Two weeks shy of six when my father left us. Mom moved her rocker into my room and sat with me until I fell asleep, each night saying the Sandman would come and sprinkle dreams in my eyes. When once I asked who the Sandman was, she told me he was a shadow who crept into rooms where children slept, bringing dreams to kind children, removing the eyes from children who were rotten. When I asked what the Sandman did with those eyes, she said he passed them on to children waiting to be born so they would have eyes to see. Every night when I closed my eyes, I heard Mom rocking in her chair and feared the Sandman would come for my eyes, and although I was used to falling asleep with the thought of the Sandman approaching, every night the fear was new.

Time travel evoked similar anxieties. I had traveled to IFTs seven times before but never grew used to the dread of existing in a future; I was a splinter of the real that had pierced the membrane of a dream. Everything that followed my induction into NCIS had felt dreamlike, following that first moment in the Cormorant when my recruitment class had experienced weightlessness. While we were at the Black Vale, our instructors taught us the riddles of Deep Time—how we couldn’t effectively travel to the past except for those rare occurrences called space-time knots and closed timelike curves, how we can travel to the future, but only possible futures. Only the Present is real, only the Present is terra firma. We were warned that no time passes in terra firma while we lived lives in IFTs—and yet IFTs weren’t real, not “objectively” so.
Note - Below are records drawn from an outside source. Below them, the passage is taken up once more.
/-- Any request of a partner other than the part itself is a run. -/
theorem tk_takeRequest (p : Fin 16) (hp : fit = true → p ≠ 15) (c : Content) (h : Runs lk fit a s) : Taken lk fit a (takeRequest p c s) := by
  unfold takeRequest
  dsimp only
  split
  · exact h
  · split
    · exact tk_ifEnabled h h
    · exact tk_open p hp _ _ _ _ h
    · exact tk_amend p _ _ h
    · exact tk_refresh p _ h
    · exact tk_retire p _ h
    · exact tk_query p _ _ h
    · exact tk_list p _ h
    · exact tk_readMotion p _ h
    · exact tk_readCorner p _ _ h
    · exact tk_readAxle p _ _ _ h
    · exact tk_readSteer p _ _ h
    · exact tk_readNotices p _ h
    · exact tk_clearNotices p _ h
    · exact tk_setMask p _ h
    · exact tk_clearCorner p _ h
    · exact tk_clearChannel p _ h
    · exact tk_clearSteerFault p h
    · exact tk_swapBank p h
    · exact tk_writeBankRow p _ _ _ h
    · exact tk_writeSetting p _ _ _ h
    · exact tk_writeRegistry p _ _ _ _ h
    · exact tk_start p h
    · exact tk_restart p h
    · exact tk_enterSafe p h
    · exact h

/-! ## The link -/

theorem partner_ne_self {n : Nat} (h : 1 ≤ n ∧ n ≤ 13) : Fin.ofNat 16 n ≠ 15 := by
  intro e
  have := congrArg Fin.val e
  simp only [Fin.val_ofNat] at this
  change n % 16 = 15 at this
  omega

theorem rn_takeFrame (hq : fit = true → s.lnk.partnersFit) (h : Runs true fit a s) : Runs true fit a (takeFrame s) := by
  unfold takeFrame
  split
  · rename_i f rest hl ha
    refine rn_link _ (fun _ => ⟨rfl, rfl, rfl⟩) (tk_takeRequest _ (fun on => partner_ne_self (hq on f ?_)) _ (rn_link _ (fun _ => ⟨rfl, rfl, rfl⟩) h))
    rw [hl]; exact List.mem_cons_self
  · exact h
  · exact h

theorem rn_arrive (n : Nat) (hn : 1 ≤ n ∧ n ≤ 13) (c : Content) (hq : fit = true → s.lnk.partnersFit) (h : Runs true fit a s) : Runs true fit a (arrive n c s) := by
  unfold arrive
  have k : Runs true fit a (s.modLnk fun l => { l with queue := l.queue ++ [{ partner := n, content := c }] }) :=
    rn_link _ (fun _ => ⟨rfl, rfl, rfl⟩) h
  refine rn_ite (rn_post _ h) (rn_ite (rn_takeFrame (fun on f hf => ?_) k) k)
  rcases List.mem_append.mp hf with hf | hf
  · exact hq on f hf
  · rw [List.mem_singleton.mp hf]; exact hn

theorem CanFrame.partner_fits {f : CanFrame} {b n : Nat} (h : CanFrame.partner f b = some n) : 1 ≤ n ∧ n ≤ 13 := by
  unfold CanFrame.partner at h
  split at h
  · have := Option.some.inj h; omega
  · exact absurd h (by simp)

theorem rn_receiveFrame (f : CanFrame) (hq : fit = true → s.lnk.partnersFit) (h : Runs true fit a s) : Runs true fit a (receiveFrame f s) := by
  unfold receiveFrame
  split
  · rename_i n c hn _
    exact rn_arrive n (CanFrame.partner_fits hn) c hq h
  · exact h
  · exact h

theorem rn_frameSent (hq : fit = true → s.lnk.partnersFit) (h : Runs true fit a s) : Runs true fit a (frameSent s) := by
  unfold frameSent
  split
  · exact h
  · split
    · exact rn_link _ (fun _ => ⟨rfl, rfl, rfl⟩) h
    · exact rn_link _ (fun _ => ⟨rfl, rfl, rfl⟩) h
    · exact rn_takeFrame hq (rn_link _ (fun _ => ⟨rfl, rfl, rfl⟩) h)

theorem rn_abandonAnswer (hq : fit = true → s.lnk.partnersFit) (h : Runs true fit a s) : Runs true fit a (abandonAnswer s) := by
  unfold abandonAnswer
  split
  · exact rn_takeFrame hq (rn_link (fun l => { l with answer := none }) (fun _ => ⟨rfl, rfl, rfl⟩) (rn_advance _ h))
  · exact h

theorem rn_takeFromHost (c : Content) (h : Runs lk fit a s) : Runs lk fit a (takeFromHost c s) := by
  unfold takeFromHost
  exact rn_lnk _ (fun _ => ⟨rfl, rfl, rfl⟩) (fun _ => ⟨rfl, rfl⟩) (tk_takeRequest 0 (fun _ => by decide) c h)

theorem rn_selectAsserted (h : Runs lk fit a s) : Runs lk fit a (selectAsserted s) := rn_lnk _ (fun _ => ⟨rfl, rfl, rfl⟩) (fun _ => ⟨rfl, rfl⟩) h

theorem rn_selectWithdrawn (l : List Byte) (h : Runs lk fit a s) : Runs lk fit a (selectWithdrawn l s) := by
  unfold selectWithdrawn
  have k : Runs lk fit a (s.modLnk fun l => { l with shifting := none }) := rn_lnk _ (fun _ => ⟨rfl, rfl, rfl⟩) (fun _ => ⟨rfl, rfl⟩) h
  refine rn_ite h ?_
  dsimp only
  split
  · exact rn_takeFromHost _ k
  · exact rn_lnk _ (fun _ => ⟨rfl, rfl, rfl⟩) (fun _ => ⟨rfl, rfl⟩) k
  · exact rn_lnk _ (fun _ => ⟨rfl, rfl, rfl⟩) (fun _ => ⟨rfl, rfl⟩) k

theorem rn_takeFromLine (n : Nat) (c : Content) (h : Runs lk fit a s) : Runs lk fit a (takeFromLine n c s) := by
  unfold takeFromLine
  have k := tk_takeRequest 14 (fun _ => by decide) c h
  dsimp only
  split
  · exact rn_post _ k
  · exact k
  · exact k

theorem rn_submit (x : Sender) (c : Content) (hq : fit = true → s.lnk.partnersFit) (h : Runs true fit a s) : Runs true fit a (submit x c s) := by
  unfold submit
  split
  · exact rn_takeFromHost c h
  · split
    · rename_i hn; exact rn_arrive _ hn c hq h
    · exact h
  · exact rn_takeFromLine _ c h

/-! ## The fallback line -/

theorem rn_toggle (n : Nat) (k : Kind) (sc : Scope) (h : Runs lk fit a s) : Runs lk fit a (toggle n k sc s) := by
  unfold toggle
  split <;> exact rn_takeFromLine _ _ h

theorem rn_acknowledgeDoor (d : Fin 4) (h : Runs lk fit a s) : Runs lk fit a (acknowledgeDoor d s) := by
  unfold acknowledgeDoor
  split
  · exact rn_ite (rn_takeFromLine _ _ h) h
  · exact h

theorem rn_carryOut (n : Nat) (h : Runs lk fit a s) : Runs lk fit a (carryOut n s) := by
  unfold carryOut
  split
  · exact rn_toggle _ _ _ h
  · exact rn_toggle _ _ _ h
  · exact rn_foldl _ _ (fun _ d k => rn_acknowledgeDoor d k) h
  · exact rn_toggle _ _ _ h
  · exact h

theorem rn_changeFbl (f : Fbl → Fbl) (h : Runs lk fit a s) : Runs lk fit a (Dsv.changeFbl f s) := rn_dsv _ h

theorem rn_malformed (p : FblPhase) (h : Runs lk fit a s) : Runs lk fit a (malformed p s) := rn_post _ (rn_changeFbl _ h)

theorem rn_endCommand (h : Runs lk fit a s) : Runs lk fit a (endCommand s) :=
  rn_ite (rn_post _ (rn_changeFbl _ h)) (rn_carryOut _ (rn_changeFbl _ h))

theorem rn_runOut (h : Runs lk fit a s) : Runs lk fit a (runOut s) := by
  unfold runOut
  split
  · exact h
  · exact rn_malformed _ h
  · exact rn_malformed _ h
  · exact rn_malformed _ h
  · exact rn_endCommand h
  · exact rn_changeFbl _ h

theorem rn_lineFalls (h : Runs lk fit a s) : Runs lk fit a (lineFalls s) := by
  unfold lineFalls
  have t := rn_changeFbl (fun f => { f with level := false }) h
  dsimp only
  split
  · exact rn_changeFbl _ t
  · exact rn_ite (rn_malformed _ t) (rn_changeFbl _ t)
  · exact rn_ite (rn_changeFbl _ t) (rn_malformed _ t)
  · exact rn_changeFbl _ t
  · exact t
  · exact t

theorem rn_lineRises (h : Runs lk fit a s) : Runs lk fit a (lineRises s) := by
  unfold lineRises
  have t := rn_changeFbl (fun f => { f with level := true }) h
  dsimp only
  split
  · exact rn_ite (rn_changeFbl _ t) (rn_ite (rn_malformed _ t) (rn_changeFbl _ t))
  · exact rn_ite (rn_malformed _ t) (rn_changeFbl _ t)
  · exact rn_changeFbl _ t
  · exact t
  · exact t
  · exact t

theorem rn_lineEdge (b : Bool) (h : Runs lk fit a s) : Runs lk fit a (lineEdge b s) := by
  have k := rn_ite (p := s.dsv.fbl.overdue s.now = true) (rn_runOut h) h
  exact rn_ite h (rn_ite (rn_lineRises k) (rn_lineFalls k))

theorem rn_phaseTimeout (h : Runs lk fit a s) : Runs lk fit a (phaseTimeout s) := by
  unfold phaseTimeout
  split
  · exact rn_runOut (rn_advance _ h)
  · exact h

/-! ## The other events -/

theorem rn_stcUpdate (h : Runs lk fit a s) : Runs lk fit a (Stc.update s) := by
  have k := h.ev (ev_damp (ev_judgeJoint (ev_steer (ev_lookUp (ev_judgePlausibility (ev_takeInputs .refl))))))
  exact (rn_lnk (fun l => { l with steering := some (State.steeringFrame _), steerCount := l.steerCount + 1 })
    (fun _ => ⟨rfl, rfl, rfl⟩) (fun _ => ⟨rfl, rfl⟩) k).ev (ev_takeReport .refl)

theorem rn_brk (f : Brk → Brk) (h : Runs lk fit a s) : Runs lk fit a (s.modBrk f) := h.ev (ev_brk f .refl)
We were told that we affected IFTs even as we observed them—that they would bend around our psyches in subtle ways, but as surely as intense gravity bends light. The effect was called lensing, the sensation bizarre, our instructor saying that IFTs could feel like dreams within dreams. One session our instructor had asked us, “What would happen if you met someone in the future and brought him home with you to live in terra firma? What would happen if that person already exists in the present?” Another man had entered the classroom, an exact duplicate of our instructor, a double, a doppelgänger. “You would have what we call an echo,” the double had said.